While Wall Street is trying to guess when the Federal Reserve may begin to raise interest rates, the pace of the increases and the final destination is what's more important, BlackRock's Rick Rieder said Wednesday.
Earlier in the afternoon, the Federal Reserve released its post-meeting statement, making no changes to its interest rate policy. The central bank also removed all calendar references for when a hike could occur.
"There's this unbelievable focus on the date they start," said Rieder, co-head of BlackRock Americas fixed income.
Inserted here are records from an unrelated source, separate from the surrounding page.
-- ==== Sys2Proof/Proofs/AwaitingStep.lean ====
section
/-! The commands that leave the supply alone (R48, R123, R148, R171, R174): each keeps the stations of ADMITTING records
awaiting their entries, and what is asked of a part in STANDBY. -/
namespace Sys2Proof.Machine

/-- The commands that can move the supply: a mode request, a restart, a wake, a line of the supply. -/
def movesSupply : Instr → Bool
  | .frameSent _ | .startByteReceived | .modeRequestRun | .modeRequestReserve | .modeRequestStandby
  | .restartWarmRequest | .restartCleanRequest | .supplyFall | .supplyRise | .attention _ | .resetLineActive
  | .resetLineReleased _ | .mainSupplyLoss | .mainSupplyUp _ => true
  | _ => false

section
variable {p : Supply} {s t : State} {i : Instr} {serve : List Byte → State → Except ReplyCode (State × List Byte)}

/-! ### Requests and jobs -/

theorem State.Expects.answer (h : s.Expects p none) {f : Frame} {x : Except ReplyCode (State × List Byte)}
    (hx : ∀ u r, x = .ok (u, r) → u.Expects p none) : (s.answer f x).Expects p none := by
  unfold State.answer
  split
  · exact h.of_same rfl rfl rfl rfl
  · exact (hx _ _ rfl).of_same rfl rfl rfl rfl

/-- A request keeps what its service keeps. -/
theorem expects_of_request (h : s.Expects p none) (he : requestJob i s serve = .next t)
    (hs : ∀ b u r, serve b s = .ok (u, r) → u.Expects p none) : t.Expects p none := by
  unfold requestJob at he
  (repeat' split at he) <;> cases he
  · exact h.answer (hs _)
  · exact h
  · exact h

theorem expects_of_accepted (h : s.Expects p none) (he : acceptedRequest i s serve = .next t)
    (hs : ∀ b u r, serve b s = .ok (u, r) → u.Expects p none) : t.Expects p none := by
  unfold acceptedRequest at he
  split at he <;> cases he
  · exact h.answer (hs _)
  · exact h

theorem expects_of_job {job : State → State} (h : s.Expects p none) (he : whenGranted i s job = .next t)
    (hj : (job s).Expects p none) : t.Expects p none := by
  unfold whenGranted at he
  split at he <;> cases he
  · exact hj.of_same rfl rfl rfl rfl
  · exact h

/-- A service that reads a body and answers a state of one kind. -/
theorem expects_of_read {α : Type} {x : Except ReplyCode α} {f : α → State × List Byte} {u : State} {r : List Byte}
    (hf : ∀ a, (f a).1.Expects p none) (h : x.map f = .ok (u, r)) : u.Expects p none := by
  obtain ⟨a, -, ha⟩ := except_map_ok h
  simpa [ha] using hf a

/-! ### The services of the engine's requests -/

section
variable {u : State} {b r : List Byte} (h : s.Expects p none)
include h

theorem serveClockSet_expects (hs : serveClockSet b s = .ok (u, r)) : u.Expects p none := by
  unfold serveClockSet at hs
  (repeat' split at hs) <;> cases hs
  rename_i day second _ _
  have written : State.Expects p none { s with clock := clockAt day second } := h.of_same rfl rfl rfl rfl
  exact written.put _

theorem servePermitAdd_expects (hs : servePermitAdd b s = .ok (u, r)) : u.Expects p none := by
  unfold servePermitAdd at hs
  (repeat' split at hs) <;> cases hs
  exact h.of_same rfl rfl rfl rfl

theorem servePermitAmend_expects (hs : servePermitAmend b s = .ok (u, r)) : u.Expects p none := by
  unfold servePermitAmend at hs
  (repeat' split at hs) <;> cases hs
  rename_i c _ _ _ _ _ _ _
  have written : (s.updatePermit c.number (fun q => q.amended c)).Expects p none := h.of_same rfl rfl rfl rfl
  exact written.actOnHolder _ _

theorem servePermitRemove_expects (hs : servePermitRemove b s = .ok (u, r)) : u.Expects p none := by
  unfold servePermitRemove at hs
  (repeat' split at hs) <;> cases hs
  exact h.of_same rfl rfl rfl rfl

theorem servePermitRead_expects (hs : servePermitRead b s = .ok (u, r)) : u.Expects p none := by
  unfold servePermitRead at hs
  (repeat' split at hs) <;> cases hs
  exact h

theorem servePermitFind_expects (hs : servePermitFind b s = .ok (u, r)) : u.Expects p none := by
  unfold servePermitFind at hs
  (repeat' split at hs) <;> cases hs
  exact h

theorem serveRevoke_expects (hs : serveRevoke b s = .ok (u, r)) : u.Expects p none := by
  unfold serveRevoke at hs
  (repeat' split at hs) <;> cases hs
  · exact h
  · rename_i c _ _ _
    have written : State.Expects p none { s with revoked := s.revoked ++ [c] } := h.of_same rfl rfl rfl rfl
    exact written.actOnRevoked _

theorem serveUnrevoke_expects (hs : serveUnrevoke b s = .ok (u, r)) : u.Expects p none := by
  unfold serveUnrevoke at hs
  (repeat' split at hs) <;> cases hs
  rename_i c _ _
  have written : State.Expects p none { s with revoked := s.revoked.filter (fun x => x ≠ c) } :=
    h.of_same rfl rfl rfl rfl
  exact written.unmark _

theorem serveRoomSet_expects (hs : serveRoomSet b s = .ok (u, r)) : u.Expects p none := by
  obtain ⟨_, c, -, -, rfl⟩ := serveRoomSet_ok hs
  exact h.configureRoom c

theorem serveRoomMode_expects (hs : serveRoomMode b s = .ok (u, r)) : u.Expects p none := by
  unfold serveRoomMode at hs
  (repeat' split at hs) <;> cases hs
  · exact h
  · exact h.changeRoomMode ..

theorem serveRoomRead_expects (hs : serveRoomRead b s = .ok (u, r)) : u.Expects p none := by
  unfold serveRoomRead at hs
  split at hs <;> cases hs
  exact h

theorem serveOccupantRelease_expects (hs : serveOccupantRelease b s = .ok (u, r)) : u.Expects p none := by
  unfold serveOccupantRelease at hs
  (repeat' split at hs) <;> cases hs
  exact h.operatorRelease _

theorem serveStationSet_expects (hs : serveStationSet b s = .ok (u, r)) : u.Expects p none := by
  obtain ⟨_, n, room, release, held, -, hidle, rfl⟩ := serveStationSet_ok hs
  exact h.bindStation hidle _

theorem serveStationChannel_expects (hs : serveStationChannel b s = .ok (u, r)) : u.Expects p none := by
  unfold serveStationChannel at hs
  (repeat' split at hs) <;> cases hs
  · exact h
  · exact h.writeChannel ..

theorem serveStationRead_expects (hs : serveStationRead b s = .ok (u, r)) : u.Expects p none := by
  unfold serveStationRead at hs
  split at hs <;> cases hs
  exact h.setStation id

theorem serveTrailRead_expects (hs : serveTrailRead b s = .ok (u, r)) : u.Expects p none := by
  unfold serveTrailRead at hs
  split at hs <;> cases hs
  exact h

theorem serveTrailClose_expects (hs : serveTrailClose b s = .ok (u, r)) : u.Expects p none := by
  unfold serveTrailClose at hs
  (repeat' split at hs) <;> cases hs
  · exact h
  · exact h.of_same (by simp [State.closeTrail]) (by simp [State.closeTrail]) (by simp [State.closeTrail])
      (by simp [State.closeTrail])

theorem serveTrailFree_expects (hs : serveTrailFree b s = .ok (u, r)) : u.Expects p none := by
  have supply (half : HalfId) : (s.freeHalf half).supply = s.supply := by unfold State.freeHalf; split <;> rfl
  unfold serveTrailFree at hs
  (repeat' split at hs) <;> cases hs
  exact h.of_records (State.freeHalf_same _ _) (supply _)

end

/-! ### Jobs and the station line -/

section
variable (h : s.Expects p none)
include h

theorem execDoorCommit_expects (he : execDoorCommit s = .next t) : t.Expects p none := by
  refine expects_of_job h he ?_
  split
  · exact (h.takeDoorEvent _).commitStation
  · exact h

theorem execDoorLapse_expects (he : execDoorLapse s = .next t) : t.Expects p none := by
  refine expects_of_job h he ?_
  (repeat' split)
  · exact (h.takeDoorEvent _).lapseStation _
  all_goals exact h

theorem execSweepStep_expects (he : execSweepStep s = .next t) : t.Expects p none :=
  expects_of_job h he ((h.sweep (s.toRetire s.sweep.position)).of_same rfl rfl rfl rfl)

theorem execFrameReceived_expects {bytes : List Byte} (he : execFrameReceived bytes s = .next t) :
    t.Expects p none := by
  have accepted (f : Frame) : (s.acceptFrame f).supply = s.supply := by
    unfold State.acceptFrame; (repeat' split) <;> rfl
  unfold execFrameReceived at he
  (repeat' split at he) <;> cases he
  · exact h
  · exact (h.of_records (State.acceptFrame_same ..) (accepted _)).of_same rfl rfl rfl rfl
  · exact h.of_same rfl rfl rfl rfl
"I think they're going to be very deliberate, and I think they're very concerned about not hitting the back end of the curve … and I think the destination is lower, as well."
For example, the Fed could raise rates by 25 basis points in September, perhaps wait a period and then add another 25 basis points, he told CNBC's "Closing Bell."
He called September the base case for the first rate hike.
Although the first quarter disappointed, he thinks the second quarter will provide the central bank an opportunity to make a move.
"We think the second quarter is going to be better and will give them a window to do it. We do think they want to do it and they should do it," he said.
As for concerns about a liquidity problem in the bond market, most notably raised by JPMorgan CEO Jamie Dimon and former Treasury Secretary Larry Summers, Rieder said, "there's no doubt that it's harder to transact broadly in the marketplace."
He said liquidity is a function of uncertainty and believes that once the Fed lays out a plan the market will stabilize.